WHAT IS NEEDED
Your job is to print the listing exactly.

GIVEN DATA

/-- One node of a reduction. -/
def redNode (op : RedOp) (x y : W32) : W32 × Flags :=
  match op with
  | .addI32 => (x + y, 0)
  | .addF32 => lane32 (fadd fp32 .rne x.toNat y.toNat)
  | .minF32 => lane32 (fminmax false x.toNat y.toNat)
  | .maxF32 => lane32 (fminmax true x.toNat y.toNat)
  | .minI32 => (minBy BitVec.slt x y, 0)
  | .maxI32 => (maxBy BitVec.slt x y, 0)
  | .minuI32 => (minBy BitVec.ult x y, 0)
  | .maxuI32 => (maxBy BitVec.ult x y, 0)

/-- One level of the tree: neighbouring entries in pairs. -/
def redLevel (op : RedOp) : List W32 → List W32 × Flags
  | x :: y :: rest =>
    let r := redNode op x y
    let t := redLevel op rest
    (r.1 :: t.1, r.2 ||| t.2)
  | xs => (xs, 0)

/-- `n` levels of the tree, with the flags of every node. -/
def redTree (op : RedOp) : Nat → List W32 → Flags → List W32 × Flags
  | 0, xs, fl => (xs, fl)
  | n + 1, xs, fl => redTree op n (redLevel op xs).1 (fl ||| (redLevel op xs).2)

/-- The result of a reduction is sign-extended. -/
def redSigned : RedOp → Bool | .addI32 | .minI32 | .maxI32 => true | _ => false

def effVred (op : RedOp) (d : Fin 32) (a : Sel) : Eff := fun i o =>
  let r := redTree op 6 ((List.range 64).map fun k => if i.em.getLsbD k then i.rSel a k else redId op) 0
  .ok (o.fS d (extS (redSigned op) (r.1.headD 0)) (6 + viewExtra [a]) r.2)
def effVpopc (d : Fin 32) (a : Sel) : Eff := fun i o =>
  .ok (o.fS d (BitVec.ofNat 64 ((List.range 64).foldl (fun n k =>
    if i.em.getLsbD k then n + popCount (i.rSel a k) else n) 0)) (2 + viewExtra [a]) 0)
/-- VIOTA: the lane's index, or with `.CM` the number of lanes below it whose CM bit is one. -/
def effViota (cm : Bool) (d : Fin 64) : Eff :=
  vLanes 2 [] d fun i k =>
    (BitVec.ofNat 32 (if cm then popCount (i.cm &&& BitVec.ofNat 64 (2 ^ k - 1)) else k), 0)

/-! ## Immediate forms (08 R177) -/

def effVaddiI32 (d : Fin 64) (a : Sel) (i : BitVec 8) : Eff := vOp1 (· + i.signExtend 32) d a
def effVandi (d : Fin 64) (a : Sel) (i : BitVec 8) : Eff := vOp1 (· &&& i.signExtend 32) d a
def effVshli (d : Fin 64) (a : Sel) (n : Fin 32) : Eff := vOp1 (· <<< n.val) d a
def effVshri (d : Fin 64) (a : Sel) (n : Fin 32) : Eff := vOp1 (· >>> n.val) d a
def effVsrai (d : Fin 64) (a : Sel) (n : Fin 32) : Eff := vOp1 (fun x => x.sshiftRight n.val) d a
def effVmovi (d : Fin 64) (i : BitVec 8) : Eff := vLanes 2 [] d fun _ _ => (i.signExtend 32, 0)

/-! ## The words as bundles of one word -/

/-- VADD_I32 as a bundle of one word (R161). -/
def execVaddI32 (d : Fin 64) (a b : Sel) (s : State) : Host.Outcome State Fault Refusal :=
  issueWords [effVaddI32 d a b] s

/-- VSUB_I32 as a bundle of one word (R161). -/
def execVsubI32 (d : Fin 64) (a b : Sel) (s : State) : Host.Outcome State Fault Refusal :=
  issueWords [effVsubI32 d a b] s

/-- VMUL_I32 as a bundle of one word (R161). -/
def execVmulI32 (d : Fin 64) (a b : Sel) (s : State) : Host.Outcome State Fault Refusal :=
  issueWords [effVmulI32 d a b] s

/-- VMULH_I32 as a bundle of one word (R161). -/
def execVmulhI32 (d : Fin 64) (a b : Sel) (s : State) : Host.Outcome State Fault Refusal :=
  issueWords [effVmulhI32 d a b] s

/-- VADD_I16 as a bundle of one word (R161). -/
def execVaddI16 (d : Fin 64) (a b : Sel) (s : State) : Host.Outcome State Fault Refusal :=
  issueWords [effVaddI16 d a b] s

/-- VSUB_I16 as a bundle of one word (R161). -/
def execVsubI16 (d : Fin 64) (a b : Sel) (s : State) : Host.Outcome State Fault Refusal :=
  issueWords [effVsubI16 d a b] s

TASK OUTPUT
/-- One node of a reduction. -/
def redNode (op : RedOp) (x y : W32) : W32 × Flags :=
  match op with
  | .addI32 => (x + y, 0)
  | .addF32 => lane32 (fadd fp32 .rne x.toNat y.toNat)
  | .minF32 => lane32 (fminmax false x.toNat y.toNat)
  | .maxF32 => lane32 (fminmax true x.toNat y.toNat)
  | .minI32 => (minBy BitVec.slt x y, 0)
  | .maxI32 => (maxBy BitVec.slt x y, 0)
  | .minuI32 => (minBy BitVec.ult x y, 0)
  | .maxuI32 => (maxBy BitVec.ult x y, 0)

/-- One level of the tree: neighbouring entries in pairs. -/
def redLevel (op : RedOp) : List W32 → List W32 × Flags
  | x :: y :: rest =>
    let r := redNode op x y
    let t := redLevel op rest
    (r.1 :: t.1, r.2 ||| t.2)
  | xs => (xs, 0)

/-- `n` levels of the tree, with the flags of every node. -/
def redTree (op : RedOp) : Nat → List W32 → Flags → List W32 × Flags
  | 0, xs, fl => (xs, fl)
  | n + 1, xs, fl => redTree op n (redLevel op xs).1 (fl ||| (redLevel op xs).2)

/-- The result of a reduction is sign-extended. -/
def redSigned : RedOp → Bool | .addI32 | .minI32 | .maxI32 => true | _ => false

def effVred (op : RedOp) (d : Fin 32) (a : Sel) : Eff := fun i o =>
  let r := redTree op 6 ((List.range 64).map fun k => if i.em.getLsbD k then i.rSel a k else redId op) 0
  .ok (o.fS d (extS (redSigned op) (r.1.headD 0)) (6 + viewExtra [a]) r.2)
def effVpopc (d : Fin 32) (a : Sel) : Eff := fun i o =>
  .ok (o.fS d (BitVec.ofNat 64 ((List.range 64).foldl (fun n k =>
    if i.em.getLsbD k then n + popCount (i.rSel a k) else n) 0)) (2 + viewExtra [a]) 0)
/-- VIOTA: the lane's index, or with `.CM` the number of lanes below it whose CM bit is one. -/
def effViota (cm : Bool) (d : Fin 64) : Eff :=
  vLanes 2 [] d fun i k =>
    (BitVec.ofNat 32 (if cm then popCount (i.cm &&& BitVec.ofNat 64 (2 ^ k - 1)) else k), 0)

/-! ## Immediate forms (08 R177) -/

def effVaddiI32 (d : Fin 64) (a : Sel) (i : BitVec 8) : Eff := vOp1 (· + i.signExtend 32) d a
def effVandi (d : Fin 64) (a : Sel) (i : BitVec 8) : Eff := vOp1 (· &&& i.signExtend 32) d a
def effVshli (d : Fin 64) (a : Sel) (n : Fin 32) : Eff := vOp1 (· <<< n.val) d a
def effVshri (d : Fin 64) (a : Sel) (n : Fin 32) : Eff := vOp1 (· >>> n.val) d a
def effVsrai (d : Fin 64) (a : Sel) (n : Fin 32) : Eff := vOp1 (fun x => x.sshiftRight n.val) d a
def effVmovi (d : Fin 64) (i : BitVec 8) : Eff := vLanes 2 [] d fun _ _ => (i.signExtend 32, 0)

/-! ## The words as bundles of one word -/

/-- VADD_I32 as a bundle of one word (R161). -/
def execVaddI32 (d : Fin 64) (a b : Sel) (s : State) : Host.Outcome State Fault Refusal :=
  issueWords [effVaddI32 d a b] s

/-- VSUB_I32 as a bundle of one word (R161). -/
def execVsubI32 (d : Fin 64) (a b : Sel) (s : State) : Host.Outcome State Fault Refusal :=
  issueWords [effVsubI32 d a b] s

/-- VMUL_I32 as a bundle of one word (R161). -/
def execVmulI32 (d : Fin 64) (a b : Sel) (s : State) : Host.Outcome State Fault Refusal :=
  issueWords [effVmulI32 d a b] s

/-- VMULH_I32 as a bundle of one word (R161). -/
def execVmulhI32 (d : Fin 64) (a b : Sel) (s : State) : Host.Outcome State Fault Refusal :=
  issueWords [effVmulhI32 d a b] s

/-- VADD_I16 as a bundle of one word (R161). -/
def execVaddI16 (d : Fin 64) (a b : Sel) (s : State) : Host.Outcome State Fault Refusal :=
  issueWords [effVaddI16 d a b] s

/-- VSUB_I16 as a bundle of one word (R161). -/
def execVsubI16 (d : Fin 64) (a b : Sel) (s : State) : Host.Outcome State Fault Refusal :=
  issueWords [effVsubI16 d a b] s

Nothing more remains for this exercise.